§ WHAT YOU HAVE TO DO:
Among the lines below, keep only those from the one containing "way (R357) -/" through the one containing "theorem spared_enqueue (s", and reproduce them exactly.

[GIVEN DATA]

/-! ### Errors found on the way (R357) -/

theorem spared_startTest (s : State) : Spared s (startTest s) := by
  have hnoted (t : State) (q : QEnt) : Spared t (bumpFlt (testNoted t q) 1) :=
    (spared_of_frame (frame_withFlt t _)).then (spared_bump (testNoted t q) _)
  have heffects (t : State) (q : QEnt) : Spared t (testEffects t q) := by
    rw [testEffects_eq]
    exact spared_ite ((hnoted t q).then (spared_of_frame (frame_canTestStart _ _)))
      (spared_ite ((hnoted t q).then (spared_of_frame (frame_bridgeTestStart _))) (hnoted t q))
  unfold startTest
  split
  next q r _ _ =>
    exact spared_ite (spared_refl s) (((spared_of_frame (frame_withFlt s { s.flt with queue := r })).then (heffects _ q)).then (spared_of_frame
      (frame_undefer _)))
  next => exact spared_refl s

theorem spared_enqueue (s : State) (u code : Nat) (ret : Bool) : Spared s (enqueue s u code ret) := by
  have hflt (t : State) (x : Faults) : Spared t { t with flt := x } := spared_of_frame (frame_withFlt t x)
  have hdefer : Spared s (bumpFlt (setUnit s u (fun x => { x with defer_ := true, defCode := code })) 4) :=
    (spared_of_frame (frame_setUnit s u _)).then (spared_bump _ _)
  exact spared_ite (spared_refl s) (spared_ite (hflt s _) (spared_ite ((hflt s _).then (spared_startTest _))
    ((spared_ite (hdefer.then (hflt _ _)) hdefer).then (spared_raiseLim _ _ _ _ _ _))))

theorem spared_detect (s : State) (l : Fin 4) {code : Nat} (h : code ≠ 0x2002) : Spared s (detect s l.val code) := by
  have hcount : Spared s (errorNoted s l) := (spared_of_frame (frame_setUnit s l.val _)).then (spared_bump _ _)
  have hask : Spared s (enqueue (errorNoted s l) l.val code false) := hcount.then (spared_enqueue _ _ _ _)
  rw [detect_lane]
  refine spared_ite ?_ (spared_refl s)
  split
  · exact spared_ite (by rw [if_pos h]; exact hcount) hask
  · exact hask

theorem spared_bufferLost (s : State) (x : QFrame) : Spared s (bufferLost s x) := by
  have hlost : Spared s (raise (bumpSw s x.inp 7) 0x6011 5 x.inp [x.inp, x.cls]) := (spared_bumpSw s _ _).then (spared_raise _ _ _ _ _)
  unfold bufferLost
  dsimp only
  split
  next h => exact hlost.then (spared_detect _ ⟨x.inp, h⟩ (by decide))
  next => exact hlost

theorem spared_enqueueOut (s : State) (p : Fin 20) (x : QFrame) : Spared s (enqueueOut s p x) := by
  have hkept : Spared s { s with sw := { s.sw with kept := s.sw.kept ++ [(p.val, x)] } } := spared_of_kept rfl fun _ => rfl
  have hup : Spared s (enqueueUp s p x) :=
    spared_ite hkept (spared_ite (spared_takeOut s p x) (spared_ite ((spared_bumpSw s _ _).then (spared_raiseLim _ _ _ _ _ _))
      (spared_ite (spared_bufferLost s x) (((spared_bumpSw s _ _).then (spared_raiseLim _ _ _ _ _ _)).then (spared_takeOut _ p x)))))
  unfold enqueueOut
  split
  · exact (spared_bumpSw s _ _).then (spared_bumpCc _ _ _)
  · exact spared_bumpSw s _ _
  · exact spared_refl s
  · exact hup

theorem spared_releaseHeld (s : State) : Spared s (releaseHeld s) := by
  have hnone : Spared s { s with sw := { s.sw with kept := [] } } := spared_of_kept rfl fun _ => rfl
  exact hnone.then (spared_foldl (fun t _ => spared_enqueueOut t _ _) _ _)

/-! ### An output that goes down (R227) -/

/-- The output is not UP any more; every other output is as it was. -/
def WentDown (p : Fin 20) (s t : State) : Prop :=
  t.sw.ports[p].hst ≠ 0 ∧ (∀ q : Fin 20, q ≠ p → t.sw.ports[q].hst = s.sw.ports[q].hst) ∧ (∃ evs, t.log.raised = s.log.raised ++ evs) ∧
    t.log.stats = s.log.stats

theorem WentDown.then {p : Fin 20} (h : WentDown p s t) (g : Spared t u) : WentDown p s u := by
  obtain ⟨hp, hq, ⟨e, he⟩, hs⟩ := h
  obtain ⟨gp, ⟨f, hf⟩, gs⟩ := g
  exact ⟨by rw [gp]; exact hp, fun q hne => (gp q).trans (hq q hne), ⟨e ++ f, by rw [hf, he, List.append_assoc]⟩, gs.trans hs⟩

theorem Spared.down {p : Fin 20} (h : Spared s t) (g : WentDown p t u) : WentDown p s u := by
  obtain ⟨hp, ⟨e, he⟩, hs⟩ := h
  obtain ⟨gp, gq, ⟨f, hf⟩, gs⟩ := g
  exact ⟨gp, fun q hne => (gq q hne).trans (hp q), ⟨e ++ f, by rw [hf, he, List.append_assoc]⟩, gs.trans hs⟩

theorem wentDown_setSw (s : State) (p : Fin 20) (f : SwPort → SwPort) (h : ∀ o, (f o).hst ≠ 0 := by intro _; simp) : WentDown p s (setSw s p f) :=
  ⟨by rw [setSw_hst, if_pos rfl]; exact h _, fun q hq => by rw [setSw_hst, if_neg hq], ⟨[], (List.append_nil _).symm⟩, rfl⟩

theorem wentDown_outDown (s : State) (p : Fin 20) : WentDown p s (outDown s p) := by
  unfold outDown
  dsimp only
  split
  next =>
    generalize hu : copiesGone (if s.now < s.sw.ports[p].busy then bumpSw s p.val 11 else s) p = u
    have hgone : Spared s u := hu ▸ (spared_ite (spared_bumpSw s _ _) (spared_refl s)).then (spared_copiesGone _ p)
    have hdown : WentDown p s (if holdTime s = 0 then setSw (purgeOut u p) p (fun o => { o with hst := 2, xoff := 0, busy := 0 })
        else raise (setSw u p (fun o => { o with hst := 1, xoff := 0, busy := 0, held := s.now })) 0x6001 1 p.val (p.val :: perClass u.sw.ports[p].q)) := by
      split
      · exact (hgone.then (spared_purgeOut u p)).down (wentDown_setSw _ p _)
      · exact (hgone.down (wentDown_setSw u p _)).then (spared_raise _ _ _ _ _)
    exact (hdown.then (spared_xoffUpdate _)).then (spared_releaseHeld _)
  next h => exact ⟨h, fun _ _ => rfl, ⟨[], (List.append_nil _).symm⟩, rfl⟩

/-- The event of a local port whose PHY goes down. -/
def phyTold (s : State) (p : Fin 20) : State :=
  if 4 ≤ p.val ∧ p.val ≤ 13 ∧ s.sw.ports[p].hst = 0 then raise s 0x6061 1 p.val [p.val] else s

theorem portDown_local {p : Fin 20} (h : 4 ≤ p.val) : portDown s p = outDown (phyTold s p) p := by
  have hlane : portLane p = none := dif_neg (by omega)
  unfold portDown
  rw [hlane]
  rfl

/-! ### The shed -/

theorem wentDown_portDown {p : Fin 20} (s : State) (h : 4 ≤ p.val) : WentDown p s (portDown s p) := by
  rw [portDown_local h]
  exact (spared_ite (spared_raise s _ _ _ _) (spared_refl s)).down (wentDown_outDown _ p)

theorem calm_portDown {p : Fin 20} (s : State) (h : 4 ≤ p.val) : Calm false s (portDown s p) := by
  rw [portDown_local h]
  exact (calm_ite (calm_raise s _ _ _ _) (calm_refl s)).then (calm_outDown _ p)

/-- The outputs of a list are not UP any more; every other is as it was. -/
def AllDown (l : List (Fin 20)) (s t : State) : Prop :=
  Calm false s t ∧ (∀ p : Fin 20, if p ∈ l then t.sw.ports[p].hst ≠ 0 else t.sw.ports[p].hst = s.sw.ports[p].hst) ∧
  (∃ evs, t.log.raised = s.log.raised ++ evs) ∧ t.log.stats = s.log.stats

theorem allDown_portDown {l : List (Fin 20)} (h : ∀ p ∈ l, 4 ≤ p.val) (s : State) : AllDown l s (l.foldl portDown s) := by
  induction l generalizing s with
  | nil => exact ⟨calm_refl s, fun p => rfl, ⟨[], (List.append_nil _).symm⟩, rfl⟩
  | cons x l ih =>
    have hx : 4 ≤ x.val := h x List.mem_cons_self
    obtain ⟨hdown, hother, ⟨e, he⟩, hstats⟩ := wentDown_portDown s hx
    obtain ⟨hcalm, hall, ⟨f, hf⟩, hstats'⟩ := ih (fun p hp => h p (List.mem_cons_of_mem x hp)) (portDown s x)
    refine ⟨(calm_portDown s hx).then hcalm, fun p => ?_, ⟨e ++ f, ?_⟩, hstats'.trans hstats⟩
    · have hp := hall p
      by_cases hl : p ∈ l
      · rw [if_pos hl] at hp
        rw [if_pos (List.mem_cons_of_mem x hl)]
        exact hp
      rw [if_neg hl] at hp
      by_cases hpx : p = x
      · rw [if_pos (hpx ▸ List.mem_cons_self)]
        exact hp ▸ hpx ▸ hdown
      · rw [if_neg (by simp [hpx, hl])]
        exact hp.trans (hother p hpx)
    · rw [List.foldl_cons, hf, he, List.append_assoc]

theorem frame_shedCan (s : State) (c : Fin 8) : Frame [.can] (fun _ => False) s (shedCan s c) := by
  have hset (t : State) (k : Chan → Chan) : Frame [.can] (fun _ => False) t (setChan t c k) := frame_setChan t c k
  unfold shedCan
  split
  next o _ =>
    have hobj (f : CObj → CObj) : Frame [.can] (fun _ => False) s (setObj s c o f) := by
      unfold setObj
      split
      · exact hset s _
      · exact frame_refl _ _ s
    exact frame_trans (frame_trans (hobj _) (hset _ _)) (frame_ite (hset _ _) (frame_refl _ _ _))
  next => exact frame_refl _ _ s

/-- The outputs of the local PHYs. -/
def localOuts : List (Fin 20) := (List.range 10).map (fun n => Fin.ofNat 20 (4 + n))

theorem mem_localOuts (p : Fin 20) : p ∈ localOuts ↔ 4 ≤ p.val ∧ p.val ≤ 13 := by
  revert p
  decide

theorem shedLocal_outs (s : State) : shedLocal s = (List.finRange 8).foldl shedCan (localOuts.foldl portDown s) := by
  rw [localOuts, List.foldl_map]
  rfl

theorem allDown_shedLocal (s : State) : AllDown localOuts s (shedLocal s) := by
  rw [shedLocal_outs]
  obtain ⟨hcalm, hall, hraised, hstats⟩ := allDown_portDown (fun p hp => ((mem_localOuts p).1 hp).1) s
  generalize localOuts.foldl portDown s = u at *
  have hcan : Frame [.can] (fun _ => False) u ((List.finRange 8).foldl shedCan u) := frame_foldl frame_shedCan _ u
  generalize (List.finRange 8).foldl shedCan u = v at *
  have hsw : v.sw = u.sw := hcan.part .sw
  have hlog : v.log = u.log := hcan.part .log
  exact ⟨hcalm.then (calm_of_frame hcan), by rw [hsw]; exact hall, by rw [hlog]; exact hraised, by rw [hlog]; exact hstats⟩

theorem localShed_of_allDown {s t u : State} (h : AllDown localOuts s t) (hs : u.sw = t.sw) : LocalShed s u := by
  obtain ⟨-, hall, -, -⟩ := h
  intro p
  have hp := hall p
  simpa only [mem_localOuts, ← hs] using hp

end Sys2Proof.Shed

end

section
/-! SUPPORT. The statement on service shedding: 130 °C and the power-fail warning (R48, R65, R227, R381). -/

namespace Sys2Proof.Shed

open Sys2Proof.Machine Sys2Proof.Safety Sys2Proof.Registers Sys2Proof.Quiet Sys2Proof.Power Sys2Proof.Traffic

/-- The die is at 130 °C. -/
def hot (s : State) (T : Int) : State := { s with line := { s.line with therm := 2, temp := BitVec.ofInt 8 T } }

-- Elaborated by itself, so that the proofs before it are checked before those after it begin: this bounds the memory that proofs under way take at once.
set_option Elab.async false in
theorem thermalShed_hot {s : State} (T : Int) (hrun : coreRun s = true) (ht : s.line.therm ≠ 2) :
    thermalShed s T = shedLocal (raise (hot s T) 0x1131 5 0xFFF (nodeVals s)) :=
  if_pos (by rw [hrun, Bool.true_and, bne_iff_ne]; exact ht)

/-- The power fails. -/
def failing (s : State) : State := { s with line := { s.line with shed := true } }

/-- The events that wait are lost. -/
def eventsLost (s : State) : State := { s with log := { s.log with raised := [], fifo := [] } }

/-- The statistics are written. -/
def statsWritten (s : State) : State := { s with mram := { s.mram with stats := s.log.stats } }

[/GIVEN DATA]
[GIVEN DATA]

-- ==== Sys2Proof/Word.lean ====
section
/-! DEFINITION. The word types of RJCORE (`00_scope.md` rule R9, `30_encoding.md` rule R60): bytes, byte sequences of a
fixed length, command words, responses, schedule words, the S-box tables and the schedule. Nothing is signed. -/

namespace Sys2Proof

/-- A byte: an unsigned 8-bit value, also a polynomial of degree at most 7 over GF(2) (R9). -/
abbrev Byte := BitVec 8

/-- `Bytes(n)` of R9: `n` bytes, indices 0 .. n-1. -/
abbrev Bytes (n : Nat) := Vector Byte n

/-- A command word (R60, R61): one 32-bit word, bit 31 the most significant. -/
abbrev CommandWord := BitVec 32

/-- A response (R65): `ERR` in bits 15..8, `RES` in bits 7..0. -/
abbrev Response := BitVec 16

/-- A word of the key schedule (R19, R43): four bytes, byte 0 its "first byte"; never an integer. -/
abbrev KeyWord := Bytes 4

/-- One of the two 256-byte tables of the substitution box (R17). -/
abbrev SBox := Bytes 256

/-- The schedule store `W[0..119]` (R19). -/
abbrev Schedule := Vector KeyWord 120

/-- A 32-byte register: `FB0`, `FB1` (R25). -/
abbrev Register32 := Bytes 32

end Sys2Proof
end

[/GIVEN DATA]
[GIVEN DATA]

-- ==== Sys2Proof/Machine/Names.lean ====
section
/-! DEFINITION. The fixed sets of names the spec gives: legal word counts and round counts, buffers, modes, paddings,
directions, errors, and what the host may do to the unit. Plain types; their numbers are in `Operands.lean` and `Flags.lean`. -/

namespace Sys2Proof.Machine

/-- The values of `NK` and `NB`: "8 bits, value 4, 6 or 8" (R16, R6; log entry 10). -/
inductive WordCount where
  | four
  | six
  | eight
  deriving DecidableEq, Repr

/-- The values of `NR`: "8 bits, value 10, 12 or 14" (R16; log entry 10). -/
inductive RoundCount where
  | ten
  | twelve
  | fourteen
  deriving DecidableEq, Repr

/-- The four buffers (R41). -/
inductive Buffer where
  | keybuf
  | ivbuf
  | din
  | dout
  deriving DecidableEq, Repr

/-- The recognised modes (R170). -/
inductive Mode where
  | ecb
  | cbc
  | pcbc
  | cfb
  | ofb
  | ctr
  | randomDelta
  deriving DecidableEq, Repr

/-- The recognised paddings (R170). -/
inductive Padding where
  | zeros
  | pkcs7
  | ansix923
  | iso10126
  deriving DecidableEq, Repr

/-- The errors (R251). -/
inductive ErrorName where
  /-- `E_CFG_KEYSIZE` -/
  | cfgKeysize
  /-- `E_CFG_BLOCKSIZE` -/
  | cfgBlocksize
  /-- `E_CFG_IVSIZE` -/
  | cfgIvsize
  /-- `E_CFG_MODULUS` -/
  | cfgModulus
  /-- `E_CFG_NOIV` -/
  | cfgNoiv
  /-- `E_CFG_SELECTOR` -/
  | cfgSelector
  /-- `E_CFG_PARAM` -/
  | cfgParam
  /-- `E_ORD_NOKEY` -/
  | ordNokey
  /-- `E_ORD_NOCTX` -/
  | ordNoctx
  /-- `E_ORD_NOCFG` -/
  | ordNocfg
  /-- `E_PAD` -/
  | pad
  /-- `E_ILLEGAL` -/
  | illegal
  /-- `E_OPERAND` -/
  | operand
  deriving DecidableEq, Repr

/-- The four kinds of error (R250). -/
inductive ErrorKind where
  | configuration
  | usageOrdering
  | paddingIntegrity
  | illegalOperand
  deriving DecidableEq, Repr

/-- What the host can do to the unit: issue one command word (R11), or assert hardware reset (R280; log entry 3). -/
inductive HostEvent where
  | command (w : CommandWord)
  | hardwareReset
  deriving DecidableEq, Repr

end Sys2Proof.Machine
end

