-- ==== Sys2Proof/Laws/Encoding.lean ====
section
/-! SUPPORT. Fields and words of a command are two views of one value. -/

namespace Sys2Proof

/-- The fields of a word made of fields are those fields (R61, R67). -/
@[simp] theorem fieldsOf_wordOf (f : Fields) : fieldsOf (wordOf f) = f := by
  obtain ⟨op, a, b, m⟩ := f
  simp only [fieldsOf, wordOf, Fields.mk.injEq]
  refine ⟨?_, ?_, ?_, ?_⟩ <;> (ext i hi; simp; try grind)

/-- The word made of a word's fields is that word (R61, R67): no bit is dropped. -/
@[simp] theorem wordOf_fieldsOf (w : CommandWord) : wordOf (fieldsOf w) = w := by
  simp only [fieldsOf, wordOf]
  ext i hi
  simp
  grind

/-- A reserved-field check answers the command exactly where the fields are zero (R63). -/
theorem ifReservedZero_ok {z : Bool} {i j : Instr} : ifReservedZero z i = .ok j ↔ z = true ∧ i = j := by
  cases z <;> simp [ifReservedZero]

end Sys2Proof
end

[/GIVEN DATA]

§ OUTPUT:
/-! ### Errors found on the way (R357) -/

theorem spared_startTest (s : State) : Spared s (startTest s) := by
  have hnoted (t : State) (q : QEnt) : Spared t (bumpFlt (testNoted t q) 1) :=
    (spared_of_frame (frame_withFlt t _)).then (spared_bump (testNoted t q) _)
  have heffects (t : State) (q : QEnt) : Spared t (testEffects t q) := by
    rw [testEffects_eq]
    exact spared_ite ((hnoted t q).then (spared_of_frame (frame_canTestStart _ _)))
      (spared_ite ((hnoted t q).then (spared_of_frame (frame_bridgeTestStart _))) (hnoted t q))
  unfold startTest
  split
  next q r _ _ =>
    exact spared_ite (spared_refl s) (((spared_of_frame (frame_withFlt s { s.flt with queue := r })).then (heffects _ q)).then (spared_of_frame
      (frame_undefer _)))
  next => exact spared_refl s

theorem spared_enqueue (s : State) (u code : Nat) (ret : Bool) : Spared s (enqueue s u code ret) := by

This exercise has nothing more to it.